Sunday 26 December 2010

Halva Puri and Getting Organised

What do you do when you are stuck at home, hubby is awat for the weekend and you are likely to go stir-crazy with three full-of-beans kids that haven't been out of the house all day?

Why make halva puri of course! Actually usually I would have sloped off around to my mum's and spent the day watching tv, but decided to try something more productive instead.

I haven't had this since my childhood, but my live-in Aunty has been craing halva puri for ages, so said she would show me how to make these. These are a traditional south asian holiday breakfast dish, but particularly popular where my husband comes from, the party-loving city of Lahore in Pakistan.

We made chickpeas (took 15 minutes):

A mashed potato dish (again that took 15-20 minutes):

The halva, or fluffy semolina pudding - which was the best I have ever tasted:

And of course puri's - or fried flat bread. These are usually heavy, but this recipe makes them lighter:

The kids took one look and refused to eat any of it, but once I had cajoled them into it, they were scoffing the food down.

Learning to cook has inspired me to take a fresh look at my kitchen and which ingredients I have taken to using - more whole spices - cardamoms, peppercorns and cumin , less garam masala and introducing black seed and black mustard seeds.

It also made me think about how I use my kitchen space, particularly how I store those things I use less and how perhaps I use somethings less because of the way I store them (out of reach, at the back).

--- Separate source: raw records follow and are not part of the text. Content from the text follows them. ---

-- ==== Sys2Proof/Machine/CrumbEncoder.lean ====
section
/-! DEFINITION. The sub-block `crumb_encoder`, step by step in the source's order (40_encode.md R60 to R67), and the two
operations that use it: ENCODE (R68) and ENCODE_UNCHECKED (R69). -/

namespace Sys2Proof.Machine

/-- Steps 1 and 2, `b0 = s[8*bsel+7 : 8*bsel]`: select the target byte (40_encode.md R61). -/
def encSelected (idx : Index) (src : Source) : Byte := byteAt src (indexByte idx).toNat

/-- Step 3, `b1 = b0 >> ((idx & 1) * 4)` at 8 bits (40_encode.md R62). -/
def encShifted (idx : Index) (src : Source) : Byte := encSelected idx src >>> indexShift idx

/-- Step 4a, `b2 = b1 & 0x0F`: clear the high nibble (40_encode.md R63, 90_conflicts.md C1). -/
def encMasked (idx : Index) (src : Source) : Byte := encShifted idx src &&& 0x0F

/-- Steps 4b and 5, `b2 | (idx[3:0] << 4)` at 8 bits (40_encode.md R64). -/
def encMerged (idx : Index) (src : Source) : Crumb :=
  encMasked idx src ||| ((indexField idx).setWidth 8 <<< 4)

/-- The output ports of `crumb_encoder` (40_encode.md R60). -/
structure EncoderPorts where
  encCrumb   : Crumb
  encInvalid : Bool
deriving DecidableEq, Repr

/-- The sub-block: `enc_crumb` is the merged byte for a valid index (R61 to R64) and unspecified for another (R67, free
value of log 7); `enc_invalid` is the bounds test for every index (R65). -/
def crumbEncoder (idx : Index) (src : Source) : EncoderPorts where
  encCrumb   := if encInvalid idx then Config.encCrumbUnspecified idx src else encMerged idx src
  encInvalid := encInvalid idx

/-- ENCODE (40_encode.md R68). -/
def execEncode (idx : Index) (src : Source) (s : State) : Host.Outcome State Fault Refusal :=
  if (crumbEncoder idx src).encInvalid then raiseInvalidIndex s
  else complete (packByte (crumbEncoder idx src).encCrumb) s

/-- ENCODE_UNCHECKED (40_encode.md R69): the same steps, and a violated precondition is refused (60_exceptions.md
R97). -/
def execEncodeUnchecked (idx : Index) (src : Source) (s : State) : Host.Outcome State Fault Refusal :=
  if (crumbEncoder idx src).encInvalid then refusePrecondition
  else complete (packByte (crumbEncoder idx src).encCrumb) s

end Sys2Proof.Machine
end

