/-- Settles O28: `enc_invalid` is the bounds test for every index, by the high half and by the comparison with 16. -/
theorem encoderDetectsBounds : Obligations.EncoderDetectsBounds := by
  intro idx src
  rw [crumbEncoder_encInvalid]
  exact ⟨encInvalid_eq_true_iff idx, encInvalid_eq_true_iff_high_ne_zero idx⟩

/-! The steps of the encoder -/

theorem indexByte_toNat {idx : Index} (h : idx.toNat < 16) : (indexByte idx).toNat = idx.toNat / 2 := by
  revert idx; decide

theorem indexShift_eq (idx : Index) : indexShift idx = idx.toNat % 2 * 4 := by
  simp [indexShift, indexParity]

/-- R61: the selected byte is byte `idx div 2` of the source. -/
theorem encSelected_eq_byteAt {idx : Index} (h : idx.toNat < 16) (src : Source) :
    encSelected idx src = byteAt src (idx.toNat / 2) := by
  rw [encSelected, indexByte_toNat h]

/-- R62: the shift is by 4 for an odd index and by 0 for an even one. -/
theorem encShifted_eq_shiftRight (idx : Index) (src : Source) :
    encShifted idx src = encSelected idx src >>> (idx.toNat % 2 * 4) := by
  rw [encShifted, indexShift_eq]

theorem encShifted_of_odd {idx : Index} (hodd : idx.toNat % 2 = 1) (src : Source) :
    encShifted idx src = encSelected idx src >>> 4 := by
  rw [encShifted_eq_shiftRight, hodd]

theorem encShifted_of_even {idx : Index} (heven : idx.toNat % 2 = 0) (src : Source) :
    encShifted idx src = encSelected idx src := by
  rw [encShifted_eq_shiftRight, heven, Nat.zero_mul, BitVec.ushiftRight_zero]

/-- R62, odd: the high nibble comes down and zeros fill its place. -/
theorem shiftRight_four_nibbles (b : Byte) :
    (b >>> 4).extractLsb' 4 4 = 0#4 ∧ (b >>> 4).extractLsb' 0 4 = b.extractLsb' 4 4 := by
  revert b; decide

/-- R62, even: the high nibble left in the shifted byte is the next nibble of the source, which R63 clears. -/
theorem encShifted_high_of_even {idx : Index} (h : idx.toNat < 16) (heven : idx.toNat % 2 = 0) (src : Source) :
    (encShifted idx src).extractLsb' 4 4 = nibbleAt src (idx.toNat + 1) := by
  have hbyte : (idx.toNat + 1) / 2 = idx.toNat / 2 := by omega
  have hhigh : (idx.toNat + 1) % 2 = 1 := by omega
  rw [encShifted_of_even heven, encSelected_eq_byteAt h, nibbleAt_eq_extractLsb'_byteAt, hbyte, hhigh]

/-- R63: the mask clears the high nibble and keeps the low one. -/
theorem and_lowMask_nibbles (b : Byte) :
    (b &&& 0x0F#8).extractLsb' 4 4 = 0#4 ∧ (b &&& 0x0F#8).extractLsb' 0 4 = b.extractLsb' 0 4 := by
  revert b; decide

theorem encMasked_low {idx : Index} (h : idx.toNat < 16) (src : Source) :
    (encMasked idx src).extractLsb' 0 4 = nibbleAt src idx.toNat := by
  have hlow : ∀ n : Nibble, (n.setWidth 8).extractLsb' 0 4 = n := by decide
  rw [encMasked_eq_nibbleAt h, hlow]

/-- R64: the shift at 8 bits drops the high half of the index, so the whole index may be merged for its field. -/
theorem encMerged_eq_or_shiftLeft (idx : Index) (src : Source) :
    encMerged idx src = encMasked idx src ||| (idx <<< 4) := by
  have hdrop : ∀ i : Index, (indexField i).setWidth 8 <<< 4 = i <<< 4 := by decide
  rw [encMerged, hdrop]

/-! The closed form -/

theorem crumbEncoder_encCrumb_of_valid {idx : Index} (h : idx.toNat < 16) (src : Source) :
    (crumbEncoder idx src).encCrumb = encMerged idx src := by
  rw [crumbEncoder_of_valid h]

/-- R66, as fields. -/
theorem encCrumb_eq_crumbClosedForm {idx : Index} (h : idx.toNat < 16) (src : Source) :
    (crumbEncoder idx src).encCrumb = crumbClosedForm idx src := by
  rw [crumbEncoder_encCrumb_of_valid h, encMerged_eq_crumbClosedForm h]

theorem mkCrumb_toNat (a b : Nibble) : (mkCrumb a b).toNat = a.toNat * 16 + b.toNat := by
  revert a b; decide

theorem indexField_toNat {idx : Index} (h : idx.toNat < 16) : (indexField idx).toNat = idx.toNat := by
  simpa [indexField] using h

theorem nibbleAt_toNat (v : Source) (i : Nat) : (nibbleAt v i).toNat = (v.toNat >>> (4 * i)) % 16 :=
  BitVec.extractLsb'_toNat _ _ v

/-- R66, as arithmetic. -/
theorem crumbClosedForm_toNat {idx : Index} (h : idx.toNat < 16) (src : Source) :
    (crumbClosedForm idx src).toNat = idx.toNat * 16 + (src.toNat >>> (4 * idx.toNat)) % 16 := by
  rw [crumbClosedForm, mkCrumb_toNat, indexField_toNat h, nibbleAt_toNat]

/-- Settles O30: both readings of `crumbClosedForm`, which is the output of the encoder. -/
theorem encoderClosedForm : Obligations.EncoderClosedForm := by
  intro idx src h
  rw [encCrumb_eq_crumbClosedForm h]
  exact ⟨rfl, crumbClosedForm_toNat h src⟩

/-- Settles O29: one lemma for each step (R61 to R64), and for the last clause the closed form with the masked byte's
low nibble for the nibble of the source. -/
theorem encoderStepsSelectShiftClearMerge : Obligations.EncoderStepsSelectShiftClearMerge := by
  intro idx src h
  obtain ⟨hmaskHigh, hmaskLow⟩ := and_lowMask_nibbles (encShifted idx src)
  refine ⟨encSelected_eq_byteAt h src, encShifted_eq_shiftRight idx src, fun hodd => ?odd, fun heven => ?even, rfl,
    hmaskHigh, hmaskLow, encMasked_low h src, ?merge, ?fields⟩
  case odd =>
    rw [encShifted_of_odd hodd]
    exact shiftRight_four_nibbles (encSelected idx src)
  case even => exact ⟨encShifted_of_even heven src, encShifted_high_of_even h heven src⟩
  case merge => rw [crumbEncoder_encCrumb_of_valid h, encMerged_eq_or_shiftLeft]
  case fields => rw [encCrumb_eq_crumbClosedForm h, encMasked_low h]; rfl

/-! The two encode operations -/

/-- An operation that only drives and samples `r` answers it. -/
theorem answers_of_exec_eq_respond {i : Instr} {s : State} {r : Response} (h : exec i s = .next (s.respond r)) :
    Answers i s r :=
  ⟨s.respond r, h, State.respond_outputs s r⟩

/-- Settles O18: the checked encode on each side of the bound, and the `op` that selects it. -/
theorem checkedEncodeByIndex : Obligations.CheckedEncodeByIndex :=
  ⟨fun _ src s h => answers_of_exec_eq_respond (exec_encode_of_valid h src s),
    fun _ src s h => answers_of_exec_eq_respond (exec_encode_of_invalid h src s),
    fun _ => decodeRequest_of_op_encode⟩

/-- Settles O19: the unchecked encode on each side of the bound, and the `op` that selects it. -/
theorem uncheckedEncodeByIndex : Obligations.UncheckedEncodeByIndex :=
  ⟨fun _ src s h => answers_of_exec_eq_respond (exec_encodeUnchecked_of_valid h src s),
    fun _ src s h => exec_encodeUnchecked_of_invalid h src s,
    fun _ => decodeRequest_of_op_encodeUnchecked⟩

end Sys2Proof.Machine
end

section
/-! PROOFS. The decoder sub-block (41_decode.md R72 to R77): the fields it takes from the Crumb, and the bytes of the value
it builds; then the operation DECODE (R80). -/

namespace Sys2Proof.Machine

/-! The fields -/

/-- R72: the mask keeps the low half of the Crumb, its data nibble. -/
theorem decData_eq_crumbData (c : Crumb) : decData c = (crumbData c).setWidth 8 := by
  revert c; decide

/-- R73: the shift at 8 bits fills with zeros, so no mask is needed after it. -/
theorem decIndex_eq_crumbIndex (c : Crumb) : decIndex c = (crumbIndex c).setWidth 8 := by
  revert c; decide

theorem decIndex_toNat (c : Crumb) : (decIndex c).toNat = (crumbIndex c).toNat := by
  rw [decIndex_eq_crumbIndex, BitVec.toNat_setWidth_of_le (by decide)]

/-- R74, as arithmetic: half of a four-bit index fits in three bits. -/
theorem decTarget_toNat (c : Crumb) : (decTarget c).toNat = (crumbIndex c).toNat / 2 := by
  have hfit : (crumbIndex c).toNat / 2 < 2 ^ 3 := by have := (crumbIndex c).isLt; omega
  rw [decTarget, BitVec.toNat_setWidth, BitVec.toNat_udiv, decIndex_toNat]
  exact Nat.mod_eq_of_lt hfit

/-- R74, as bits: halving the index drops bit 4 of the Crumb, its low bit. -/
theorem decTarget_eq_extractLsb' (c : Crumb) : decTarget c = c.extractLsb' 5 3 := by
  refine BitVec.eq_of_toNat_eq ?_
  rw [decTarget_toNat, crumbIndex, BitVec.extractLsb'_toNat, BitVec.extractLsb'_toNat]
  have := c.isLt
  omega

/-- Settles O32: data and index are a mask and a shift by definition and the two halves of the Crumb by their lemmas; the
target byte is half of the index, as bits and as a number. -/
theorem decoderExtractsFields : Obligations.DecoderExtractsFields := fun c =>
  ⟨rfl, decData_eq_crumbData c, rfl, decIndex_eq_crumbIndex c, decTarget_eq_extractLsb' c, decTarget_toNat c⟩

/-! The value -/

/-- R77: the buffer holds the placed byte at the target offset and its initial zero elsewhere. -/
theorem decBuffer_getElem (c : Crumb) (k : Nat) (hk : k < 8) :
    (decBuffer c)[k] = if k = (decTarget c).toNat then decByte c else 0#8 := by
  simp [decBuffer, Vector.getElem_set, eq_comm]

/-- Settles O34: byte `k` of the decoded value is byte `k` of the buffer, by `byteAt_le64`. -/
theorem decodedValueIsPlacedByte : Obligations.DecodedValueIsPlacedByte := by
  intro c k
  have hbyte : (crumbDecoder c).extractLsb' (8 * k) 8 = (decBuffer c)[k.val] := byteAt_le64 (decBuffer c) k k.isLt
  rw [hbyte, decBuffer_getElem]

/-! The operation -/

/-- Settles O21: DECODE only drives and samples the closed form (R78), and the `op` that selects it. -/
theorem decodeOfEveryCrumb : Obligations.DecodeOfEveryCrumb :=
  ⟨fun c s => answers_of_exec_eq_respond (exec_decode c s), fun _ => decodeRequest_of_op_decode⟩

end Sys2Proof.Machine
end

section
/-! PROOFS. The raw accessor (42_raw.md R81): the pass-through path answers the Crumb it is given. -/

namespace Sys2Proof.Machine

/-- Settles O22: RAW only drives and samples the packed Crumb, and the `op` that selects it. -/
theorem rawReturnsCrumb : Obligations.RawReturnsCrumb :=
  ⟨fun c s => answers_of_exec_eq_respond (exec_raw c s), fun _ => decodeRequest_of_op_raw⟩

end Sys2Proof.Machine
end

section
/-! PROOFS. The laws of the codec (43_laws.md): `E` and `D` are the closed forms of the two sub-blocks, a decoded value is
one nibble in its place, and each law is read off the nibbles of that value. -/

namespace Sys2Proof.Machine

/-! `E` and `D` are the closed forms -/

theorem packByte_extractLsb' (c : Crumb) : (packByte c).extractLsb' 0 8 = c := by
  revert c; decide

/-- `E(i, s)` is the Crumb of R66, whatever the state. -/
theorem encodes_iff {idx : Index} (h : idx.toNat < 16) {src : Source} {s : State} {c : Crumb} :
    Encodes s idx src c ↔ c = crumbClosedForm idx src := by
  rw [Encodes, exec_encode_of_valid h]
  constructor
  · rintro ⟨_, ⟨rfl⟩, -, rfl⟩
    exact packByte_extractLsb' _
  · rintro rfl
    exact ⟨_, rfl, rfl, packByte_extractLsb' _⟩

/-- `D(c)` is the value of R78, whatever the state. -/
theorem decodes_iff {c : Crumb} {v : Source} {s : State} : Decodes s c v ↔ v = valueClosedForm c := by
  rw [Decodes, exec_decode]
  constructor
  · rintro ⟨_, ⟨rfl⟩, -, rfl⟩
    rfl
  · rintro rfl
    exact ⟨_, rfl, rfl, rfl⟩

theorem encodes_crumbClosedForm {idx : Index} (h : idx.toNat < 16) (src : Source) (s : State) :
    Encodes s idx src (crumbClosedForm idx src) :=
  (encodes_iff h).2 rfl

theorem decodes_valueClosedForm (c : Crumb) (s : State) : Decodes s c (valueClosedForm c) :=
  decodes_iff.2 rfl

/-! The fields of a Crumb -/

@[simp] theorem crumbIndex_mkCrumb (a b : Nibble) : crumbIndex (mkCrumb a b) = a := by
  revert a b; decide

@[simp] theorem crumbData_mkCrumb (a b : Nibble) : crumbData (mkCrumb a b) = b := by
  revert a b; decide

@[simp] theorem mkCrumb_crumbIndex_crumbData (c : Crumb) : mkCrumb (crumbIndex c) (crumbData c) = c := by
  revert c; decide

theorem crumb_eq_of_fields_eq {c c' : Crumb} (hindex : crumbIndex c = crumbIndex c')
    (hdata : crumbData c = crumbData c') : c = c' := by
  rw [← mkCrumb_crumbIndex_crumbData c, hindex, hdata, mkCrumb_crumbIndex_crumbData]

/-- At a fixed index the Crumb is equivalent to the nibble it holds. -/
theorem crumbClosedForm_eq_iff {idx : Index} {src src' : Source} :
    crumbClosedForm idx src = crumbClosedForm idx src' ↔ nibbleAt src idx.toNat = nibbleAt src' idx.toNat := by
  refine ⟨fun h => ?_, fun h => by rw [crumbClosedForm, h, crumbClosedForm]⟩
  simpa [crumbClosedForm] using congrArg crumbData h

/-! A nibble in its place -/

/-- The value with the nibble `n` at position `i` and zero elsewhere: `zext_64(n) << (4*i)` (R78, R88). -/
def placeNibble (i : Nat) (n : Nibble) : Source := n.setWidth 64 <<< (4 * i)

theorem valueClosedForm_eq_placeNibble (c : Crumb) :
    valueClosedForm c = placeNibble (crumbIndex c).toNat (crumbData c) := rfl

/-- Decoding an encoded nibble puts it in its place. -/
theorem valueClosedForm_crumbClosedForm {idx : Index} (h : idx.toNat < 16) (src : Source) :
    valueClosedForm (crumbClosedForm idx src) = placeNibble idx.toNat (nibbleAt src idx.toNat) := by
  rw [valueClosedForm_eq_placeNibble, crumbClosedForm, crumbIndex_mkCrumb, crumbData_mkCrumb, indexField_toNat h]

theorem decodes_crumbClosedForm {idx : Index} (h : idx.toNat < 16) (src : Source) (s : State) :
    Decodes s (crumbClosedForm idx src) (placeNibble idx.toNat (nibbleAt src idx.toNat)) :=
  decodes_iff.2 (valueClosedForm_crumbClosedForm h src).symm

theorem placeNibble_getLsbD (i : Nat) (n : Nibble) {k : Nat} (hk : k < 64) :
    (placeNibble i n).getLsbD k = (decide (4 * i ≤ k) && n.getLsbD (k - 4 * i)) := by
  simp [placeNibble, hk, ← decide_not]

/-- R86: no bit outside the window of the position. -/
theorem placeNibble_getLsbD_outside {i : Nat} (n : Nibble) {k : Nat} (h : k < 4 * i ∨ 4 * i + 4 ≤ k) :
    (placeNibble i n).getLsbD k = false := by
  rcases Nat.lt_or_ge k 64 with hk | hk
  · rw [placeNibble_getLsbD i n hk]
    rcases h with hbelow | habove
    · rw [decide_eq_false (by omega), Bool.false_and]
    · rw [BitVec.getLsbD_of_ge n _ (by omega), Bool.and_false]
  · exact BitVec.getLsbD_of_ge _ k hk

@[simp] theorem nibbleAt_placeNibble_same {i : Nat} (hi : i < 16) (n : Nibble) : nibbleAt (placeNibble i n) i = n := by
  refine BitVec.eq_of_getLsbD_eq fun k hk => ?_
  simp [nibbleAt, hk, placeNibble_getLsbD i n (show 4 * i + k < 64 by omega)]

theorem nibbleAt_placeNibble_of_ne {i j : Nat} (hne : j ≠ i) (n : Nibble) : nibbleAt (placeNibble i n) j = 0#4 := by
  refine BitVec.eq_of_getLsbD_eq fun k hk => ?_
  simp [nibbleAt, placeNibble_getLsbD_outside n (show 4 * j + k < 4 * i ∨ 4 * i + 4 ≤ 4 * j + k by omega)]

@[simp] theorem placeNibble_zero (i : Nat) : placeNibble i 0#4 = 0#64 := by
  simp [placeNibble]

This is the trolley my sweety bought back from a removal job one day (have I said I love his job? - I'm sure I have). This has become a dumping ground for all sorts including the kids playdough and paints, old newspapers, pack-lunch boxes and kids water bottles (yes that is a hot pot lurking under the newspapers and a bin in the corner for chapatti flour - you would never guess we were Pakistani's would you?)

This is my cupboard for spices and cooking ingredients (I took the picture after I had already taken a load of bags out - you know the ones someone opens and then ties a rubber band around the mouth of and leaves in there).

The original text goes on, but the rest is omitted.